PARIS: Le président français Emmanuel Macron s'est montré prudent jeudi sur l'accord entre l'Iran et les Etats-Unis devant mettre fin au conflit au Moyen-Orient, affichant son absence de certitude sur le fait que la guerre "soit totalement terminée".

"C'est toujours mieux d'avoir un accord que la guerre, surtout quand il peut y avoir des risques d'escalade", a ajouté le président français qui tirait sur France 2 les leçons du sommet du G7 à Evian qu'il a présidé de lundi à mercredi.

"On rentre dans une nouvelle phase qui est celle de la coopération, du dialogue, qui est mieux que la guerre", a-t-il ajouté.

Pour autant, le chef de l'Etat a également affiché des doutes. "Je ne crois pas qu'on puisse dire qu'elle (la guerre, ndlr) soit totalement terminée", a-t-il estimé.

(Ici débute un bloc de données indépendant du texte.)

-- ==== Sys2Proof/Tests/Slice0.lean ====
section
/-! SUPPORT. Tests. Expected values come from spec/95_test_vectors.md (the ids V…, L…), from the rules' own worked
examples (R…), or are written out by hand from the encodings of spec/30_encoding.md; then one witness for the hypotheses
of every obligation that has some. -/

namespace Sys2Proof.Tests

-- One theorem after another: each that waits for the kernel would hold a thread of its own.
set_option Elab.async false

open Machine

/-! ## Helpers -/

/-- The next state of an outcome, if it is one. -/
def nextOf : Host.Outcome State Fault Refusal → Option State
  | .next t => some t
  | _ => none

/-- The refusal of an outcome, if it is one. -/
def refusalOf : Host.Outcome State Fault Refusal → Option Refusal
  | .refused r => some r
  | _ => none

/-- The result field of the next state. -/
def resultOf (o : Host.Outcome State Fault Refusal) : Option Result := (nextOf o).map (fun t => t.result)

theorem exists_next {o : Host.Outcome State Fault Refusal} (h : (nextOf o).isSome = true) : ∃ t, o = .next t := by
  cases o with
  | next t => exact ⟨t, rfl⟩
  | fault f => cases h
  | refused r => cases h

/-- `A`, `B`, `C` of spec/95. -/
def wordA : Word64 := 0x0408004004080040
def wordB : Word64 := 0x3AC803A83AC803A8
def wordC : Word64 := 0x1111111122222222

/-- Reset with PROFILE.STD given. -/
def profiled (x : Standard) : State := State.reset.withStd x

/-- Reset, COMP holding a stream. -/
def withStream (bytes : List Byte) : State := State.reset.hostLoad .comp bytes

/-- The decoder at an offset of a stream, `rr` deliveries owed. -/
def decoderAt (bytes : List Byte) (ro : Len) (rr : Count) : State :=
  ((withStream bytes).withDecLen (BitVec.ofNat 64 bytes.length)).withDecoder ro rr

/-- The encoder with a pending run and `room` bytes of COMP. -/
def encoderAt (lw : Word64) (mc : Count) (wc room : Len) : State :=
  (State.reset.withEncoder lw mc wc).withComp { len := room, mem := [] }

/-- The bytes of `RUN l v`. -/
def runBytes (l : Count) (v : Word64) : List Byte :=
  [0xFE, 0xFE, 0xFE, 0xFE, 0xFE, 0xFE, 0xFE, 0xFE] ++ be64Bytes l ++ be64Bytes v

/-! ## WellFormed -/

theorem test_wellFormed_refuses_run_length_zero : (Instr.run 0 wordA).wellFormed = false := by decide

theorem test_wellFormed_accepts :
    (Instr.invRgb (2 ^ 70) (-2 ^ 70) (mkRat 1 (2 ^ 70))).wellFormed = true ∧ (Instr.run 1 0).wellFormed = true := by
  decide

/-! ## Decode: encodings written out by hand from R80, R81, R83, R87, R93 -/

theorem test_decode_profile :
    decode (.request (.operation [0x00, 0, 0, 2, 0xCF])) = .ok (.profileSel 719) := by decide

theorem test_decode_forward :
    decode (.request (.operation [0x10, 1, 2, 3])) = .ok (.fwdY 1 2 3) ∧
    decode (.request (.operation [0x11, 1, 2, 3])) = .ok (.fwdCb 1 2 3) ∧
    decode (.request (.operation [0x12, 1, 2, 3])) = .ok (.fwdCr 1 2 3) ∧
    decode (.request (.operation [0x13, 7])) = .ok (.fwdA 7) ∧
    decode (.request (.operation [0x14, 0x03, 0xAC, 0x02, 0x00, 0x00, 0x40])) = .ok (.pack 940 512 64) ∧
    decode (.request (.operation [0x15, 1, 2, 3, 4, 5, 6, 7, 8])) = .ok (.fwdPair ⟨1, 2, 3, 4⟩ ⟨5, 6, 7, 8⟩) := by
  decide

theorem test_decode_forward_batch :
    decode (.request (.operation [0x16, 1, 2, 3, 4, 5, 6, 7, 8, 9, 10, 11, 12, 13, 14, 15, 16, 17, 18, 19, 20, 21, 22,
      23, 24, 25, 26, 27, 28, 29, 30, 31, 32])) =
    .ok (.fwdBatch ⟨⟨1, 2, 3, 4⟩, ⟨5, 6, 7, 8⟩, ⟨9, 10, 11, 12⟩, ⟨13, 14, 15, 16⟩, ⟨17, 18, 19, 20⟩,
      ⟨21, 22, 23, 24⟩, ⟨25, 26, 27, 28⟩, ⟨29, 30, 31, 32⟩⟩) := by decide

theorem test_decode_inverse :
    decode (.request (.operation [0x20, 0x3A, 0xC6, 0xD1, 0x44])) = .ok (.unpack 0x3AC6D144) ∧
    decode (.request (.operation [0x21, 0x03, 0xA8])) = .ok (.invY 936) ∧
    decode (.request (.operation [0x22, 0x01, 0xB4])) = .ok (.invUv 436) ∧
    decode (.request (.operation [0x23, 0x03, 0xFF])) = .ok (.invA 1023) ∧
    decode (.request (.operation [0x25, 0x3A, 0xC6, 0xD1, 0x44, 0x1F, 0x7B, 0x7C, 0xA3])) =
      .ok (.invPair 0x3AC6D1441F7B7CA3) := by decide

/-- -608/7, 584 and 3/2: numerators 1215 = 9 * 128 + 63, 1168 = 9 * 128 + 16 and 6, denominators less one. -/
theorem test_decode_inverse_rational :
    decode (.request (.operation [0x24, 0x89, 0x3F, 6, 0x89, 0x10, 0, 6, 1])) = .ok (.invRgb (-608 / 7) 584 (3 / 2)) ∧
    encode (.invRgb (-608 / 7) 584 (3 / 2)) = .request (.operation [0x24, 0x89, 0x3F, 6, 0x89, 0x10, 0, 6, 1]) := by
  decide +kernel

/-- An operand wider than 64 bits, one cut short, and one byte too many. -/
theorem test_decode_wide_rational :
    decode (encode (.invRgb (2 ^ 70) (mkRat (-1) (2 ^ 70)) 0)) = .ok (.invRgb (2 ^ 70) (mkRat (-1) (2 ^ 70)) 0) ∧
    decode (.request (.operation [0x24, 0, 0, 0, 0, 0, 0x80])) = .error (.operandLength 0x24) ∧
    decode (.request (.operation [0x24, 0, 0, 0, 0, 0, 0, 0])) = .error (.operandLength 0x24) := by decide +kernel

theorem test_decode_inverse_batch :
    decode (.request (.operation [0x26, 1, 2, 3, 4, 5, 6, 7, 8, 9, 10, 11, 12, 13, 14, 15, 16, 17, 18, 19, 20, 21, 22,
      23, 24, 25, 26, 27, 28, 29, 30, 31, 32])) =
    .ok (.invBatch 0x0102030405060708 0x090A0B0C0D0E0F10 0x1112131415161718 0x191A1B1C1D1E1F20) := by decide

theorem test_decode_run_length :
    decode (.request (.operation [0x30])) = .ok .rleInit ∧
    decode (.request (.operation [0x31, 0x04, 0x08, 0x00, 0x40, 0x3A, 0xC8, 0x03, 0xA8])) =
      .ok (.rlePush 0x040800403AC803A8) ∧
    decode (.request (.operation [0x32])) = .ok .rleFlush ∧
    decode (.request (.operation [0x33])) = .ok .rleFinish ∧
    decode (.request (.operation [0x40, 0, 0, 0, 0, 0, 0, 1, 2])) = .ok (.rldInit 258) ∧
    decode (.request (.operation [0x41])) = .ok .rldRead := by decide

theorem test_decode_calls :
    decode (.request (.operation [0x50, 0, 0, 0, 8, 0, 0, 2, 0xD0, 0, 0, 0, 0, 0, 0, 0x5A, 0, 0, 0, 0, 0, 0, 1, 0, 0])) =
      .ok (.encode 8 720 0x5A00 0x10000) ∧
    decode (.request (.operation [0x51, 0, 0, 0, 16, 0, 0, 0, 1, 0, 0, 0, 0, 0, 0, 0, 56, 0, 0, 0, 0, 0, 0, 0, 64])) =
      .ok (.decode 16 1 56 64) := by decide

theorem test_decode_records :
    decode (.record [0x3A, 0xC8, 0x03, 0xA8, 0x04, 0x08, 0x00, 0x40]) = .ok (.lit 0x3AC803A804080040) ∧
    decode (.record [0xFE, 0xFE, 0xFE, 0xFE, 0xFE, 0xFE, 0xFE, 0xFE, 0, 0, 0, 0, 0, 0, 0x03, 0xE8,
      0x04, 0x08, 0x00, 0x40, 0x3A, 0xC8, 0x03, 0xA8]) = .ok (.run 1000 0x040800403AC803A8) := by decide

theorem test_decode_data :
    decode (.request (.datum .packedWord32 [0x1F, 0x7B, 0x7C, 0xA3])) = .ok (.packedWord32 503 735 163) ∧
    decode (.request (.datum .packedWord32 [0xDF, 0x7B, 0x7C, 0xA3])) = .ok (.packedWord32 503 735 163) ∧
    decode (.request (.datum .word64 [0x3A, 0xC6, 0xD1, 0x44, 0x1F, 0x7B, 0x7C, 0xA3])) =
      .ok (.word64 0x3AC6D144 0x1F7B7CA3) ∧
    decode (.request (.datum .pixel [255, 0, 1, 128])) = .ok (.pixel ⟨255, 0, 1, 128⟩) := by decide

theorem test_decode_refuses_by_name :
    decode (.request (.operation [])) = .error .noCode ∧
    decode (.request (.operation [0x17])) = .error (.reservedCode 0x17) ∧
    decode (.request (.operation [0x10, 1, 2])) = .error (.operandLength 0x10) ∧
    decode (.request (.operation [0x21, 0x04, 0x00])) = .error (.operandRange 0x21) ∧
    decode (.request (.datum .pixel [1])) = .error (.datumLength .pixel) ∧
    decode (.record [1, 2, 3, 4, 5, 6, 7]) = .error .endOfStream ∧
    decode (.record [1, 2, 3, 4, 5, 6, 7, 8, 9]) = .error .recordLength := by decide
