-- ==== Sys2Proof/Tests/Slice0.lean ====
section
/-!
SUPPORT. The model's own tests, and a witness for every statement with hypotheses. Expected values are
those of spec/95_test_vectors.md (a section L1, L2 or P of it is named) or of the rule named, all of
them "derived from the rules of this spec, not from a run".
-/

open Sys2Proof Sys2Proof.Machine Sys2Proof.Claims

namespace Sys2Proof.Tests

/- One theorem at a time: checked all at once, the tests ask for more memory than the build may have. -/
set_option Elab.async false

/-! ### Helpers -/

/-- The instance of the vectors that assume `BREAK_BYTE = 0xAA`. -/
def pAA : Params := ⟨0x83, 0xAA⟩

/-- The engine after reset. -/
def e0 : Engine := Engine.reset Config.params

/-- A machine with this engine, and otherwise as after reset. -/
def stateOf (e : Engine) : State := { State.reset with engine := e }

/-- The engine with a full buffer. -/
def loaded (f : Vector Byte 6) : Engine := { e0 with fbuf := f, fcount := 6 }

/-- The good frame with index 0 and both deltas 10 (L2.4). -/
def goodFrame : Vector Byte 6 := #v[0x00, 0x00, 0x0A, 0x00, 0x0A, 0x44]

/-- The same with its checksum byte corrupted. -/
def badFrame : Vector Byte 6 := #v[0x00, 0x00, 0x0A, 0x00, 0x0A, 0x45]

/-- Six break bytes. -/
def breakFrame : Vector Byte 6 := Vector.replicate 6 Config.breakByte

/-- The buffer full and a push dropped. -/
def overflowed : Engine := { loaded goodFrame with fovf := true }

/-- The start state of L2.7. -/
def l27 : Engine :=
  { e0 with
    acc := 0x0A, fbuf := #v[0x05, 0x00, 0x0A, 0xFF, 0xF6, 0x65], fstat := 0x07, resIndex := 0x05,
    resEnc := 0x000A, resStp := 0xFFF6, resCrcCalc := 0x65, resCrcRecv := 0x65 }

/-- The response to a word, with `BREAK_BYTE = 0xAA`. -/
def reply (e : Engine) (w : CmdWord) : RspWord := (cmdStep pAA e w).2

/-- `FSTAT` and the result registers, as L2.4 writes them. -/
def results (e : Engine) : BitVec 5 × Byte × Half × Half × Byte × Byte :=
  (e.fstat, e.resIndex, e.resEnc, e.resStp, e.resCrcCalc, e.resCrcRecv)

/-! ### WellFormed: a smoke test for each check -/

theorem test_byte_range_low : fitsByte (-1) = false := by decide
theorem test_byte_range_high : fitsByte 256 = false := by decide
theorem test_half_range_low : fitsHalf (-32769) = false := by decide
theorem test_half_range_high : fitsHalf 65536 = false := by decide
theorem test_refuses_crcStep : (AsmCmd.crcStep 256).wellFormed = false := by decide
theorem test_refuses_tblRead : (AsmCmd.tblRead (-1)).wellFormed = false := by decide
theorem test_refuses_frmPush : (AsmCmd.frmPush 256).wellFormed = false := by decide
theorem test_refuses_frmLoad :
    ∀ c ∈ [AsmCmd.frmLoad 256 0 0 0 0 0, .frmLoad 0 256 0 0 0 0, .frmLoad 0 0 256 0 0 0,
      .frmLoad 0 0 0 256 0 0, .frmLoad 0 0 0 0 256 0, .frmLoad 0 0 0 0 0 256],
      c.wellFormed = false := by decide
theorem test_refuses_frmEncode :
    ∀ c ∈ [AsmCmd.frmEncode 256 0 0, .frmEncode 0 65536 0, .frmEncode 0 0 (-32769)],
      c.wellFormed = false := by decide
theorem test_refuses_rdReg : (AsmCmd.rdReg 256).wellFormed = false := by decide
theorem test_accepts_bounds :
    ∀ c ∈ [AsmCmd.frmEncode 255 (-32768) 65535, .frmLoad 0 255 0 255 0 255, .rdReg 255],
      c.wellFormed = true := by decide

/-! ### Decoding: words written out from R70, R72 and R74 -/

theorem test_decode_nop : decode 0x0000000000000000 = .instr .nop := by decide
theorem test_decode_crcInit : decode 0x0100000000000000 = .instr .crcInit := by decide
theorem test_decode_crcStep : decode 0x0234000000000000 = .instr (.crcStep 0x34) := by decide
theorem test_decode_tblRead : decode 0x03FF000000000000 = .instr (.tblRead 0xFF) := by decide
theorem test_decode_frmPush : decode 0x0499000000000000 = .instr (.frmPush 0x99) := by decide
theorem test_decode_frmLoad :
    decode 0x0501020304050600 = .instr (.frmLoad 0x01 0x02 0x03 0x04 0x05 0x06) := by decide
theorem test_decode_frmDecode : decode 0x0600000000000000 = .instr .frmDecode := by decide
theorem test_decode_frmClear : decode 0x0700000000000000 = .instr .frmClear := by decide
theorem test_decode_frmEncode :
    decode 0x087F80017FFE0000 = .instr (.frmEncode 0x7F 0x8001 0x7FFE) := by decide
theorem test_decode_rdReg : decode 0x090F000000000000 = .instr (.rdReg 0x0F) := by decide

/-- The opcode, then the payload byte, then zeros, bit by bit (R70: OP is bits 63:56, B0 bits 55:48). -/
theorem test_decode_crcStep_bits :
    decode (0b00000010#8 ++ 0b10010110#8 ++ 0#48) = .instr (.crcStep 0b10010110) := by decide

/-- No word matches two rows of R74. -/
theorem test_opcode_rows_disjoint :
    opcodeTable.Pairwise fun a b => a.mask &&& b.mask &&& (a.pattern ^^^ b.pattern) ≠ 0 := by decide +kernel

/-- The rows' opcodes are the top bytes of their patterns. -/
theorem test_opcode_rows_named :
    ∀ row ∈ opcodeTable, row.pattern.extractLsb' 56 8 = row.opcode ∧ row.mask.extractLsb' 56 8 = 0xFF := by
  decide +kernel

/-- The refused words of L2.8: illegal opcodes. -/
theorem test_decode_illegal :
    [0x0A00000000000000#64, 0x8000000000000000, 0xFFFFFFFFFFFFFFFF].map decode =
      List.replicate 3 .illegalOpcode := by decide +kernel

/-- The refused words of L2.8: reserved fields. -/
theorem test_decode_reserved :
    [0x0000000000000001#64, 0x0101000000000000, 0x0205000000000001, 0x0300010000000000,
      0x0405000000000100, 0x0501020304050607, 0x0601000000000000, 0x0700000000000080,
      0x0801020304050100, 0x0801020304050001, 0x0910010000000000, 0x0900000000000001].map decode =
      List.replicate 12 .reservedField := by decide +kernel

Comme à Evian, Emmanuel Macron a redit la disponibilité de la France à oeuvrer, aux côtés d'autres pays comme la Grande-Bretagne, à la reprise de la circulation maritime dans le détroit d'Ormuz.

Très symboliquement et de façon inattendue, Donald Trump a signé cet accord avec l'Iran alors qu'il se trouvait au château de Versailles mercredi soir, où Emmanuel Macron l'avait convié pour un dîner dans la foulée du G7.

Le chef de l'Etat a rapporté que la décision du président américain d'y signer ce texte "s'est faite de manière assez spontanée".

Concernant le volet libanais du conflit, Emmanuel Macron a appelé le Premier ministre israélien Benjamin Netanyahu à "faire preuve d'esprit de responsabilité et de rationalité", jugeant que l'offensive contre le Hezbollah pro-iranien au Sud-Liban "est dans la durée contraire aux intérêts d'Israël".

"Le Hezbollah est un risque pour Israël, c'est tout à fait vrai", mais la sécurité de l'Etat hébreu "ne peut pas être assurée par la conquête d'un territoire voisin", a-t-il dit, soulignant que la politique de M. Netanyahu, aussi bien au Liban qu'à Gaza et en Cisjordanie, "alimente le ressentiment, la violence de toutes les populations de la région".

Il a ajouté qu'il allait de nouveau chercher à mobiliser la communauté internationale pour "aider l'armée libanaise à reprendre le contrôle de son territoire".